Records from a collection
=== Section Start ===

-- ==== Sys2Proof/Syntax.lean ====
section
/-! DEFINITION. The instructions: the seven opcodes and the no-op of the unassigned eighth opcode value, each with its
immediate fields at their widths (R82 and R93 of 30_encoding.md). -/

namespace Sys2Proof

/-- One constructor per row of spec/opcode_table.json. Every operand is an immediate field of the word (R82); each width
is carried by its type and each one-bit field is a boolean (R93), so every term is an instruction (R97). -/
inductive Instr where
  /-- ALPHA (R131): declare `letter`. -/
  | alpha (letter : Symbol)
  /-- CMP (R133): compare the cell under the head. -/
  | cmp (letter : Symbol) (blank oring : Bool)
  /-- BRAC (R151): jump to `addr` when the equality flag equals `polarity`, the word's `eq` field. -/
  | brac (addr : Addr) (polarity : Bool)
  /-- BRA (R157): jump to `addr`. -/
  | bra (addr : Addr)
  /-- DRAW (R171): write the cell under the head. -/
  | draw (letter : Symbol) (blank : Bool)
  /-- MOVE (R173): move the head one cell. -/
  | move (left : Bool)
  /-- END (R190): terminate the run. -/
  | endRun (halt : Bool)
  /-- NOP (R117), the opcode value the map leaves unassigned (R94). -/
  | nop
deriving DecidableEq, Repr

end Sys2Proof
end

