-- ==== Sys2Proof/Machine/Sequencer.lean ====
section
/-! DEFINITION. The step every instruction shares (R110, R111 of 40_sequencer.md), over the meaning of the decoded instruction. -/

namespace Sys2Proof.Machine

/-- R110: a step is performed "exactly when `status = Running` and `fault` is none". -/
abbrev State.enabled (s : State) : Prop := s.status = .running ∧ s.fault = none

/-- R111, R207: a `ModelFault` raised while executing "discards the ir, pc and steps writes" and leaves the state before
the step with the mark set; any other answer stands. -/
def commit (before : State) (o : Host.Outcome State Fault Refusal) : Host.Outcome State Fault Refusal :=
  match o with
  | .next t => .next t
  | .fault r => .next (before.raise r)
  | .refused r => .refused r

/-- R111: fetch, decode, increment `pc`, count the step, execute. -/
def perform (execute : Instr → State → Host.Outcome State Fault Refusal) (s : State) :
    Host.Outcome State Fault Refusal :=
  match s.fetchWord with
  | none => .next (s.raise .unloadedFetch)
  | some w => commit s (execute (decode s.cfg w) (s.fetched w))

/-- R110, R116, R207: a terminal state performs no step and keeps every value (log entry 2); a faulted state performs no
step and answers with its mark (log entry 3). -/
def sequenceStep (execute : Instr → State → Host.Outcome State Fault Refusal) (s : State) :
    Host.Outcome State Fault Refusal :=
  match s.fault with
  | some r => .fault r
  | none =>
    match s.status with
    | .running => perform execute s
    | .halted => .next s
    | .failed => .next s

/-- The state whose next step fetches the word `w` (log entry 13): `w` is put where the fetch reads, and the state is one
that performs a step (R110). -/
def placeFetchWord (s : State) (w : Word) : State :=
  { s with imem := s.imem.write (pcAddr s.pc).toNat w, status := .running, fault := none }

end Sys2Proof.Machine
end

=== Section End ===
=== Section Start ===

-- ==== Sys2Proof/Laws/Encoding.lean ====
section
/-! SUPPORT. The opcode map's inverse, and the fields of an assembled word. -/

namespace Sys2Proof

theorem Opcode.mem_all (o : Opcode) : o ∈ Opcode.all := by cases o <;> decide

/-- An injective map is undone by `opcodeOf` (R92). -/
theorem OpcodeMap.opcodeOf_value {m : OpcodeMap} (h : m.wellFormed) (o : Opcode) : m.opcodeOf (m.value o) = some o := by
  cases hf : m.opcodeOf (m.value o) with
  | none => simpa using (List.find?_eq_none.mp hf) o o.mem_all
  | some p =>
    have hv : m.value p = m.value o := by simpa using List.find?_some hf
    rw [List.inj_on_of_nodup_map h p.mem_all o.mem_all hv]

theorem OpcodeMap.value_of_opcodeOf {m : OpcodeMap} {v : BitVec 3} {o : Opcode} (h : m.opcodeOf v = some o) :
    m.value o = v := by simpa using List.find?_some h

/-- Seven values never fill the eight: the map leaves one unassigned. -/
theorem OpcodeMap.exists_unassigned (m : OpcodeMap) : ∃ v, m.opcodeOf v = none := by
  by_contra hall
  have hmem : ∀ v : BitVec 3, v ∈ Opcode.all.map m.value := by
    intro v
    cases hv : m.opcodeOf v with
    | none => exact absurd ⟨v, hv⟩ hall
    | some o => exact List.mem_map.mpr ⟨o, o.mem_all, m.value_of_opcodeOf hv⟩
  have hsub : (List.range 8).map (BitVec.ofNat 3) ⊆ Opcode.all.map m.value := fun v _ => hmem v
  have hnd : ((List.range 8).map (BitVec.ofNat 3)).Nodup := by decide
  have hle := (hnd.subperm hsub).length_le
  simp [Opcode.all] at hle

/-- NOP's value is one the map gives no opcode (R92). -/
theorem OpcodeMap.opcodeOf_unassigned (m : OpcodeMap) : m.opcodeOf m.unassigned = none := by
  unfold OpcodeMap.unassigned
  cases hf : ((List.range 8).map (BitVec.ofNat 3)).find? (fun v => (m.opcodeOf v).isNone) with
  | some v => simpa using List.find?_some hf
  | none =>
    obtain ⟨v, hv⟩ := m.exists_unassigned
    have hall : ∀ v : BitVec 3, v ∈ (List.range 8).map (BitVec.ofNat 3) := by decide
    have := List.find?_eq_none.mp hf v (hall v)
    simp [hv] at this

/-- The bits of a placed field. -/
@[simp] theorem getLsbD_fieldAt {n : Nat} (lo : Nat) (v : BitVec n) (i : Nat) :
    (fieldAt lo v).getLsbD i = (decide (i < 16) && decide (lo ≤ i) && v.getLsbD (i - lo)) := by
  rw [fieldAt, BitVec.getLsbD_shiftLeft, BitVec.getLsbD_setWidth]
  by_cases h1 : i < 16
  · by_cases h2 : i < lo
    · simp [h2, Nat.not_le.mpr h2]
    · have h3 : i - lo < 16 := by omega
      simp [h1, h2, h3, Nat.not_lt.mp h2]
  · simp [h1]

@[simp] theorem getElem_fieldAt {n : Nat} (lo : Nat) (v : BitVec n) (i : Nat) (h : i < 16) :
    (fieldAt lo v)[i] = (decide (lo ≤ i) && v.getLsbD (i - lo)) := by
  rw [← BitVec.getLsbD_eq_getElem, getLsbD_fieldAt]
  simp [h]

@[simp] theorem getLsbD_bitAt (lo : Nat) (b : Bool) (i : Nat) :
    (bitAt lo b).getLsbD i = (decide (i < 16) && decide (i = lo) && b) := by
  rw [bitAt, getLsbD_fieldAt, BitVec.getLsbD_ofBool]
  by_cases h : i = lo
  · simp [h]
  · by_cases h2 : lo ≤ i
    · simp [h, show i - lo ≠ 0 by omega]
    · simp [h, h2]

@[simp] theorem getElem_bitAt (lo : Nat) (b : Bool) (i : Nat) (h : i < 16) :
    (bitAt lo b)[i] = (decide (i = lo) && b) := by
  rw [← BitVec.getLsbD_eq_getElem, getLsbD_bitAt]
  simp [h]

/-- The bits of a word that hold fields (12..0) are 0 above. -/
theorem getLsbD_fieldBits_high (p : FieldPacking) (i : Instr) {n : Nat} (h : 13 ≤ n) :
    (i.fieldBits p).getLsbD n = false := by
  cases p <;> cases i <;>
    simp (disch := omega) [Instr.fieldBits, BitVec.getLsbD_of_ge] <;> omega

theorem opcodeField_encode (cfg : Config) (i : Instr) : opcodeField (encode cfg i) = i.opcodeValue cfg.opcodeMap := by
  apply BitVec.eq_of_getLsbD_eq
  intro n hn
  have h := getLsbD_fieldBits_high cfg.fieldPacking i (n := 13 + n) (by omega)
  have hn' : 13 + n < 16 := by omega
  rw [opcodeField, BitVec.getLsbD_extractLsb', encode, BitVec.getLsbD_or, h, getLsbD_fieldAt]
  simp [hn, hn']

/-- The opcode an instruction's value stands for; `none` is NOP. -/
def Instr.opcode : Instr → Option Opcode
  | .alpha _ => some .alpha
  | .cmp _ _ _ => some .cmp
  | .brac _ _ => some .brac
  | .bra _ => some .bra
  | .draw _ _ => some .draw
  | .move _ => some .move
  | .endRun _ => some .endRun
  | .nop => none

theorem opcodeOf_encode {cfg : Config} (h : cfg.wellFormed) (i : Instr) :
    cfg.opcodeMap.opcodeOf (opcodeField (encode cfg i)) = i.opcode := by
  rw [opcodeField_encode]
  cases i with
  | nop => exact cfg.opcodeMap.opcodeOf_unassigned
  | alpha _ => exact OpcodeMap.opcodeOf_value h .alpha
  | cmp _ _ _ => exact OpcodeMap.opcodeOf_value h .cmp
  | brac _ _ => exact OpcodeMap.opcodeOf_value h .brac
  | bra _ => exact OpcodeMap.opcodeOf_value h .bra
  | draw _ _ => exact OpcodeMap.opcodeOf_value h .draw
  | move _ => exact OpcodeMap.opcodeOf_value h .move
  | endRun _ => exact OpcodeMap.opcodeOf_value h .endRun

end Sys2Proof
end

=== Section End ===
=== Section Start ===

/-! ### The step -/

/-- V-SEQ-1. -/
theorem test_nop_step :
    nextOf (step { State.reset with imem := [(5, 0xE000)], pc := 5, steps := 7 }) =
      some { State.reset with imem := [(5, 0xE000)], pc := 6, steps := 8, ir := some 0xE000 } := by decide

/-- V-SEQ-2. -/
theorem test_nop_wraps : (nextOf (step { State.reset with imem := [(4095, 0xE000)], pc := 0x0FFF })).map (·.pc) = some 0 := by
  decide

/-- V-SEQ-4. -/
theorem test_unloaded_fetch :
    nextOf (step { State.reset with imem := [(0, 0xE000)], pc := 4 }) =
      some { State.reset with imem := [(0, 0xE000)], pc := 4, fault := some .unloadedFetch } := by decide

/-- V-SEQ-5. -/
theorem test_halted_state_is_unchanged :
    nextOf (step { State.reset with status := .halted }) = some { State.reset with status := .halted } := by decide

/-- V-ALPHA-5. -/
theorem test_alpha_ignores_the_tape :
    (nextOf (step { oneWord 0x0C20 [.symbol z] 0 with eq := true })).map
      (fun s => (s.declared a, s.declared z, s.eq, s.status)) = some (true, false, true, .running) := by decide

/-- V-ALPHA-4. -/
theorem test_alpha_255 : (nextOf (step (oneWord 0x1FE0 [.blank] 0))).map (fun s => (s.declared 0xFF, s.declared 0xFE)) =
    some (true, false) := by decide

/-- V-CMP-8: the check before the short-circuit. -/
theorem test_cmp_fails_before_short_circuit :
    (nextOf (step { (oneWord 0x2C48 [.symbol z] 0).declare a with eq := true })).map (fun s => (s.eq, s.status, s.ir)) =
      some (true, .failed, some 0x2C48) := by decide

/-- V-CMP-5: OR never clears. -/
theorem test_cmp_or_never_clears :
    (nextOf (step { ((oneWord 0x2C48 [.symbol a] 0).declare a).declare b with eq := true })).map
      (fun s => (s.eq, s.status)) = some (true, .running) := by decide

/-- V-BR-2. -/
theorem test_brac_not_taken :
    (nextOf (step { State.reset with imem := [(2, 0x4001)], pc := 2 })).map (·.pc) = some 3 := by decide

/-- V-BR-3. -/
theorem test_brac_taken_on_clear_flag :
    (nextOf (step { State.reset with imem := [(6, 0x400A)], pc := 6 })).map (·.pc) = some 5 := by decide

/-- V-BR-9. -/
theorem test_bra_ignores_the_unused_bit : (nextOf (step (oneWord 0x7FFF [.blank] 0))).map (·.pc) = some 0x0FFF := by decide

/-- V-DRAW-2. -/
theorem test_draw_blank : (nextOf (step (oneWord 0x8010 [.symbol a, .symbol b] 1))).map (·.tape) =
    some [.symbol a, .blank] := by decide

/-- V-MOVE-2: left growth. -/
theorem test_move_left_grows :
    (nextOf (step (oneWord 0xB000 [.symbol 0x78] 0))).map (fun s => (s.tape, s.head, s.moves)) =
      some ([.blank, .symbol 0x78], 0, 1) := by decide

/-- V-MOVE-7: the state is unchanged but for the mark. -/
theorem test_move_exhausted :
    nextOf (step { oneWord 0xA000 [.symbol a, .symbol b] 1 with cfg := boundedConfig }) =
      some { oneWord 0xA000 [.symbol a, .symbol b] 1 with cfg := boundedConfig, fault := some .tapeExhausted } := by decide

=== Section End ===

**REQUIRED ACTION**:
Look through the entries above and say how many lines contain "mark", giving nothing but the number.

**COMPLETED TASK**:
3